Closing the book—for now—on what has often seemed like an interminable five-year debate, the Raleigh City Council passed strict regulations on short-term rentals like Airbnb last Tuesday. 

Starting January 1, whole-house rentals will be illegal throughout most of the city, and residents will only be permitted to rent a maximum of two rooms in their home to a maximum of two adults at a time. Moreover, those rooms cannot have a separate kitchen or privacy from the main dwelling, and homeowners must be living onsite. Those violating the new rules will accrue fines of $500 per day. (Exempt from the whole-house ban are five mixed-use districts, mostly downtown, where hotels are already allowed.) Rental owners will be required to obtain a $176 permit that must be renewed every year for $86.

It’s hard to describe how foolish this is. 
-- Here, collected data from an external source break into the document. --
-- ==== Sys2Proof/Machine/Sampling.lean ====
section
/-! DEFINITION. Sampled recomputation: the drawing of units, the comparisons, suspect cores and re-runs (14_reliability.md R392 to
R398). -/

namespace Sys2Proof.Machine

/-! ## Drawing units (R392) -/

/-- The sample units of a packet, an IGR_BUCKET on its owner among them. -/
def Packet.sampleUnits (p : Packet) (owner : Bool) : List SampleUnit :=
  let op := p.opcode
  if isProduct op then
    let d := p.prod
    if d.verify then [] else
      (List.range (ceilDiv d.m 64)).flatMap fun r => (List.range d.tileCols).map fun c => .tile r c
  else if op = 0x35 then (List.range (fld (p.pay 0) 0 32)).map fun r => .row r
  else if op = 0x33 || op = 0x34 then
    let k := p.kern
    (List.range k.rows).map (fun r => .row r) ++ (if k.dgam ≠ 0 || k.dbet ≠ 0 then [.params] else [])
  else if op = 0x36 then [.result]
  else if owner then
    (List.range (p.bdesc.count / 128)).flatMap fun r => [.mean r, .row r]
  else []

/-- Draw once from the sampling generator: selected with probability 2^−SAMPLE_LOG2. [Log entry 25: DESIGN CHOICE] -/
def State.drawOne (s : State) : Bool × State :=
  (Config.sampleDraw s.boot.resets s.rel.draws % 2 ^ s.rel.log2 == 0, { s with rel := { s.rel with draws := s.rel.draws + 1 } })

/-- Select units independently. -/
def State.drawUnits (s : State) : List SampleUnit → List SampleUnit × State
  | [] => ([], s)
  | u :: t =>
    let (hit, s1) := s.drawOne
    let (r, s2) := s1.drawUnits t
    (if hit then u :: r else r, s2)

/-- The units selected of a packet; none while SAMPLE_EN is 0. -/
def State.drawSamples (s : State) (p : Packet) (owner : Bool) : List SampleUnit × State :=
  if s.rel.sampleEn then s.drawUnits (p.sampleUnits owner) else ([], s)

/-! ## The elements and words of a unit -/

/-- The note of what a packet of the present step wrote. -/
def State.wroteOf (s : State) (pid : Nat) : Option Wrote := s.rel.wrote.find? fun e => e.work.pid == pid

/-- The elements of a row of a program: lane, tensor, first byte and bytes. -/
def VCtx.rowElems (x : VCtx) (is : List VIns) : List (Nat × Tensor × Nat × Nat) :=
  (x.outputs is).flatMap fun (a, t, n) =>
    let k := fmtBytes a.fmt
    (List.range n).map fun c => (c % 128, t, (a.base + x.row * a.stride + c) * k, k)

/-- What a row of an owner's optimizer ran with, and its program. -/
def State.optRowCtx (s : State) (e : Wrote) (r core : Nat) : Option (VCtx × List VIns) :=
  match s.bucketShard e.work e.work.pkt.bdesc, e.owner with
  | some h, some o =>
    let is := vprogram (o.program.getD [])
    some (s.optCtx e.work h e.work.pkt.bdesc (o.mean.getD []) core r is.length [], is)
  | _, _ => none

/-- The elements of a sample unit that lie in tensors. -/
def State.unitElems (s : State) (e : Wrote) (u : SampleUnit) : List (Nat × Tensor × Nat × Nat) :=
  let w := e.work
  let op := w.pkt.opcode
  match u with
  | .tile row col =>
    match s.prodTensors w with
    | none => []
    | some t =>
      let k := fmtBytes (ffFormat t.d.fc) * (if t.d.cplx then 2 else 1)
      ((List.range (min 64 (t.d.m - 64 * row))).map fun i => 64 * row + i).flatMap fun m =>
        (t.d.itemCols col).map fun n => (n % 64, t.c, (m * t.d.n + n) * k, k)
  | .row r =>
    if op = 0x35 then (s.vctx w r 0 []).rowElems (vprogram w.mask)
    else if op = 0x59 then ((s.optRowCtx e r 0).map fun x => x.1.rowElems x.2).getD []
    else match s.kernTensors w with
      | none => []
      | some t =>
        let k := fmtBytes t.k.fdx
        (List.range t.k.cols).map fun c => (c % 128, t.dx, (r * t.k.cols + c) * k, k)
  | .params =>
    match s.kernTensors w with
    | none => []
    | some t => (t.dgam.toList ++ t.dbet.toList).flatMap fun u => (List.range t.k.cols).map fun c => (c % 128, u, 4 * c, 4)
  | .result | .mean _ => []

/-- The word key and the byte within it of a tensor's byte as a packet wrote it. -/
def State.byteKey (s : State) (pid : Nat) (t : Tensor) (off : Nat) : Option (Nat × Nat) :=
  (s.outKey pid t off).map fun k => (k, ((t.spill.map fun a => a.toNat).getD t.off + off) % 8)

/-- The word keys of a unit. -/
def State.unitKeys (s : State) (e : Wrote) (u : SampleUnit) : List (Nat × Nat) :=
  let elems := ((s.unitElems e u).flatMap fun (_, t, o, n) =>
    ((s.byteKey e.work.pid t o).toList ++ (s.byteKey e.work.pid t (o + n - 1)).toList).map fun k => (k.1, k.1 + 1)).eraseDups
  match u, s.prodTensors e.work with
  | .tile r c, some t => s.tileKeys t e.work.pid r c
  | _, _ => elems

/-- A byte among captured words. -/
def wordByte (ws : List OutWord) (k : Option (Nat × Nat)) : Option Nat :=
  k.bind fun k => (ws.find? fun w => w.addr == k.1).map fun w => nfld w.bits (8 * k.2) 8

/-- The lanes on which two results of a unit differ. -/
def State.diffLanes (s : State) (e : Option Wrote) (u : SampleUnit) (a b : List OutWord) : List Nat :=
  match u with
  | .mean _ =>
    ((List.range 128).filter fun c =>
      nfld (lget a (c / 2) { addr := 0, bits := 0, poison := false }).bits (32 * (c % 2)) 32
        != nfld (lget b (c / 2) { addr := 0, bits := 0, poison := false }).bits (32 * (c % 2)) 32)
  | _ =>
    match e with
    | none => []
    | some e =>
      (((s.unitElems e u).filter fun (_, t, o, n) =>
        (List.range n).any fun i => wordByte a (s.byteKey e.work.pid t (o + i)) != wordByte b (s.byteKey e.work.pid t (o + i))).map fun x => x.1).eraseDups
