/-- Write a packet's result and complete with a RESULT. -/
def State.answerWith (s : State) (w : Work) (ws : List Word) (result : Nat) : State :=
  ((s.writeResult w (s.ctl w) (w.pkt.par 0) (ws.flatMap wordBytes) false).modWork w.pid fun v => { v with result := result }).finishRemote w.pid

/-- IDENTIFY. -/
def State.identify (w : Work) (s : State) : State := s.answerWith w (s.idRange 0 64) s.coresInService

def execIdentify (dt pid : Nat) (s : State) : Host.Outcome State Fault Refusal := run dt (onHanded pid [0x00] State.identify) s

/-- STATUS. -/
def State.status (w : Work) (s : State) : State := (s.answerWith w (s.idRange 0x200 64) s.ft.state.code)

def execStatus (dt pid : Nat) (s : State) : Host.Outcome State Fault Refusal := run dt (onHanded pid [0x01] State.status) s

/-- QUERY_CAPS. -/
def State.queryCaps (w : Work) (s : State) : State :=
  s.answerWith w (if w.pkt.par 1 = 0 then s.idRange 0x100 8 else List.replicate 8 0) 1

def execQueryCaps (dt pid : Nat) (s : State) : Host.Outcome State Fault Refusal := run dt (onHanded pid [0x02] State.queryCaps) s

end Sys2Proof.Machine
end

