-- ==== Sys2Proof/Machine/Windows.lean ====
section
/-! DEFINITION. Host accesses of device memory, and the command windows up to a packet's consumption (03_commands.md R52 to R59,
R536; 08_memory.md R204, R205; 16_reset_boot.md R452). -/

namespace Sys2Proof.Machine

/-! ## Windows and their rings -/

/-- Window `w` is served: the module runs its windows, in Sloe mode window 0 alone, and the control processor works (R80). -/
def State.serves (s : State) (w : Nat) : Bool :=
  let t := s.serverTile w
  (s.registersRun || (s.boot.powered && !s.boot.inReset && s.boot.sloe && w == 0))
    && !s.boot.cpFailed.contains t && !s.boot.tileReset.contains t

/-- The tile-local offset of window `w`'s device-memory ring, on tile w mod 32 (R53, R195). -/
def ringOff (w : Nat) : Nat := 0x40003F80000 + w / 32 * 0x40000

/-- The command processor that serves a window, as the tile's table checks it (R206). -/
def State.ringCtx (s : State) (w : Nat) : OpCtx := { master := mControl (s.serverTile w) }

/-- The words of ring slot `slot` as the command processor reads them; none where the tile's table denies the read (R206).
[Log entry 35: DEDUCED] -/
def State.readSlot (s : State) (w slot : Nat) : Option (List Word) × State :=
  let x := vget s.windows w
  let o := ringOff w + 64 * slot
  if x.ringInHost then (some (bytesWords 8 (cellGetAll s.hostMem (x.ringAddr + 64 * slot) 64)), s)
  else
    let (r, ws, s1) := s.doRead (s.ringCtx w) (w % 32) o 64 (s.globalAddr (w % 32) o)
    (if r = .ok then some (ws.map Prod.fst) else none, s1)

/-- The command processor looks at the expected header slot: a header with the expected phase is a packet, stamped now (R56, R59). -/
def State.look (s : State) (w : Nat) : State :=
  let x := vget s.windows w
  if !x.enable || !s.serves w || x.found.isSome || (x.ringInHost && !s.cxlOpen) then s
  else
    let (h, s1) := s.readSlot w x.head
    match h with
    | none => s1
    | some h =>
      if bitOf (lget h 0 0) 8 = x.headPhase then s1.modWindow w fun y => { y with found := some { window := w, hdr := h, stamp := s1.ftNow } }
      else s1

/-- The phase of the lap in which the slot `i` places after the head lies (R536). -/
def Window.lapPhase (x : Window) (i : Nat) : Bool := if 4096 ≤ x.head + i then !x.headPhase else x.headPhase

/-- Retire the slot `i` places after the head (R536); the tile's table judges the write (R206). -/
def State.retireSlot (w : Nat) (x : Window) (s : State) (i : Nat) : State :=
  let slot := (x.head + i) % 4096
  let v := wd (flag (x.lapPhase i) 8)
  let o := ringOff w + 64 * slot
  if x.ringInHost then s.post (x.ringAddr + 64 * slot) (wordBytes v)
  else (s.doWrite (s.ringCtx w) (w % 32) o ((wordBytes v).map fun b => some (b, false)) (s.globalAddr (w % 32) o)).2

/-- The payload words of a found packet, in ring order (R54). [Log entry 35: DEDUCED] -/
def State.readPayload (s : State) (w head : Nat) : Nat → Option (List Word) × State
  | 0 => (some [], s)
  | n + 1 =>
    let (a, s1) := s.readSlot w ((head + 1) % 4096)
    let (b, s2) := s1.readPayload w (head + 1) n
    (a.bind fun a => b.map fun b => a ++ b, s2)

/-- The found packet is consumed: its payload copied, its slots retired, the head moved on, and the next slot looked at (R56, R57). During
the hand-over of a switch-over packets stay in their rings (R25); one whose payload cannot be read stays too. [Log entry 35: DEDUCED] -/
def opConsume (w : Nat) (s : State) : State :=
  let x := vget s.windows w
  match x.found with
  | none => s
  | some p =>
    if !x.enable || !s.serves w || s.boot.handover.isSome || (x.ringInHost && !s.cxlOpen) then s
    else match s.readPayload w x.head p.slots with
      | (none, s1) => s1
      | (some pay, s1) =>
        let s2 := (List.range (p.slots + 1)).foldl (State.retireSlot w x) s1
        let n := p.slots + 1
        (s2.modWindow w fun y =>
          { y with head := (x.head + n) % 4096, headPhase := x.lapPhase n, found := none, queue := y.queue ++ [{ p with payload := pay }] }).look w

/-- PACKET_CONSUME (R57). -/
def execPacketConsume (dt w : Nat) (hs : List (Nat × Byte)) (s : State) : Host.Outcome State Fault Refusal :=
  runPart "window" w 64 dt (opConsume w) (if w < 64 then s.hostStores hs else s)

/-- A poll of a host-memory ring, at an FT that is a multiple of POLL_US × 1,000 ns (R59). [Log entry 36: DEDUCED] -/
def opPoll (w : Nat) (s : State) : State :=
  let x := vget s.windows w
  if x.ringInHost && s.onGrid (1000 * x.pollUs) then s.look w else s

/-- RING_POLL (R59). -/
def execRingPoll (dt w : Nat) (hs : List (Nat × Byte)) (s : State) : Host.Outcome State Fault Refusal :=
  runPart "window" w 64 dt (opPoll w) (if w < 64 then s.hostStores hs else s)

/-! ## Host accesses of device memory (R204, R205) -/

/-- CP_CMD_BASE. -/
def cmdBase : Nat := 0xFFFF000000

/-- The tile and tile-local offset that an HDM offset names, and the ring slot it lies in where it is in the command region. -/
def hdmPlace (off : Nat) : Option (Nat × Nat × Option (Nat × Nat)) :=
  if cmdBase ≤ off && off < 2 ^ 40 then
    let w := (off - cmdBase) / 0x40000
    some (w % 32, ringOff w + (off - cmdBase) % 0x40000, some (w, (off - cmdBase) % 0x40000 / 64))
  else if off < cmdBase && off % 2 ^ 35 < 0x600000000 then some (off / 2 ^ 35, off % 2 ^ 35, none)
  else none

/-- The module decodes an HDM access: while it runs, and in Sloe mode the ring of window 0 (R80, R452). -/
def State.decodesHdm (s : State) (ring : Option (Nat × Nat)) : Bool :=
  s.registersRun || (s.boot.sloe && match ring with | some (w, _) => w == 0 | none => false)

/-- The record of a host access that was not performed: MEMORY 5 (R237). [Log entry 54: DEDUCED] -/
def State.logHost (s : State) (kind off : Nat) : State :=
  s.log (({ kind := kind, memory := 5, tile := off / 2 ^ 35 % 32, addr := wd off, bit0 := 0x7F, bit1 := 0x7F } : LogRec).by_ { master := mHost })

/-- The line a host read returns, and whether it comes with CXL poison. [Log entries 37: DEDUCED; 54: DEDUCED] -/
def State.hostLine (s : State) (bs : List Byte) (poison : Bool) : State := { s with cxl := { s.cxl with lastRead := bs, lastPoison := poison } }

/-- A host read of the line of 64 bytes at an offset. -/
def opHostRead (offset : Nat) (s : State) : State :=
  let off := offset / 64 * 64
  let x : OpCtx := { master := mHost }
  if !s.boot.powered || s.boot.inReset || !s.cxl.linkUp then s
  else match hdmPlace off with
    | none => s.hostLine (List.replicate 64 0) true
    | some (t, o, ring) =>
      if !s.decodesHdm ring then s.hostLine (List.replicate 64 0) true
      else match s.opCheck x .read t o with
        | .ok =>
          let (ws, s1) := s.finishMoves.readWords t o x 8
          s1.hostLine (ws.flatMap fun w => wordBytes w.1) (ws.any Prod.snd)
        | .denied => (s.logHost 5 off).hostLine (List.replicate 64 0) true
        | .unbacked => s.hostLine (List.replicate 64 0) true

/-- A host write of the line of 64 bytes at an offset; one that fills the expected header slot of a device-memory ring is looked at
(R56). [Log entry 37: DEDUCED] -/
def opHostWrite (offset : Nat) (line : List Byte) (s : State) : State :=
  let off := offset / 64 * 64
  let x : OpCtx := { master := mHost }
  if !s.boot.powered || s.boot.inReset || !s.cxl.linkUp then s
  else match hdmPlace off with
    | none => if s.registersRun then s.logHost 8 off else s
    | some (t, o, ring) =>
      if !s.decodesHdm ring then s
      else match s.opCheck x .write t o with
        | .ok =>
          let s1 := s.finishMoves.writeWords t o ((bytesWords 8 line).map fun w => (w, false))
          match ring with
          | none => s1
          | some (w, slot) => if !(vget s1.windows w).ringInHost && slot = (vget s1.windows w).head then s1.look w else s1
        | .denied => s.logHost 5 off
        | .unbacked => s.logHost 8 off

/-- HOST_MEM_READ (R205). -/
def execHostMemRead (dt offset : Nat) (s : State) : Host.Outcome State Fault Refusal :=
  runPart "HDM offset" offset (2 ^ 40) dt (opHostRead offset) s

/-- HOST_MEM_WRITE (R205). -/
def execHostMemWrite (dt offset : Nat) (line : List Byte) (s : State) : Host.Outcome State Fault Refusal :=
  runPart "HDM offset" offset (2 ^ 40) dt (opHostWrite offset line) s

/-- The write of a header, eight words, into ring slot `slot` of window `w` (R55, R56). -/
def opHeaderWrite (w slot : Nat) (words : List Word) (s : State) : State :=
  opHostWrite (cmdBase + w * 0x40000 + 64 * slot) (words.flatMap wordBytes) s

/-- HEADER_WRITE (R56). -/
def execHeaderWrite (dt w slot : Nat) (words : List Word) (s : State) : Host.Outcome State Fault Refusal :=
  if w < 64 then runPart "ring slot" slot 4096 dt (opHeaderWrite w slot words) s else .fault (.noSuchPart "window")

end Sys2Proof.Machine
end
As Airbnb noted in a press release before the vote, it has seen 60 percent year-over-year growth in North Carolina, and taxes on its rentals pumped $24 million into state and local coffers last year. 

But Raleigh’s rules crack down on the very things that make the service popular: Short-term rentals offer privacy and space, and whole-house rentals can accommodate more people than fit into hotel rooms. 

Want to bring in the whole family for graduation? Right now, you can rent a North Raleigh townhome that sleeps six for $169 a night. Come January, that will be illegal. 

The bigger problem, though, is that the council simply refuses to listen. 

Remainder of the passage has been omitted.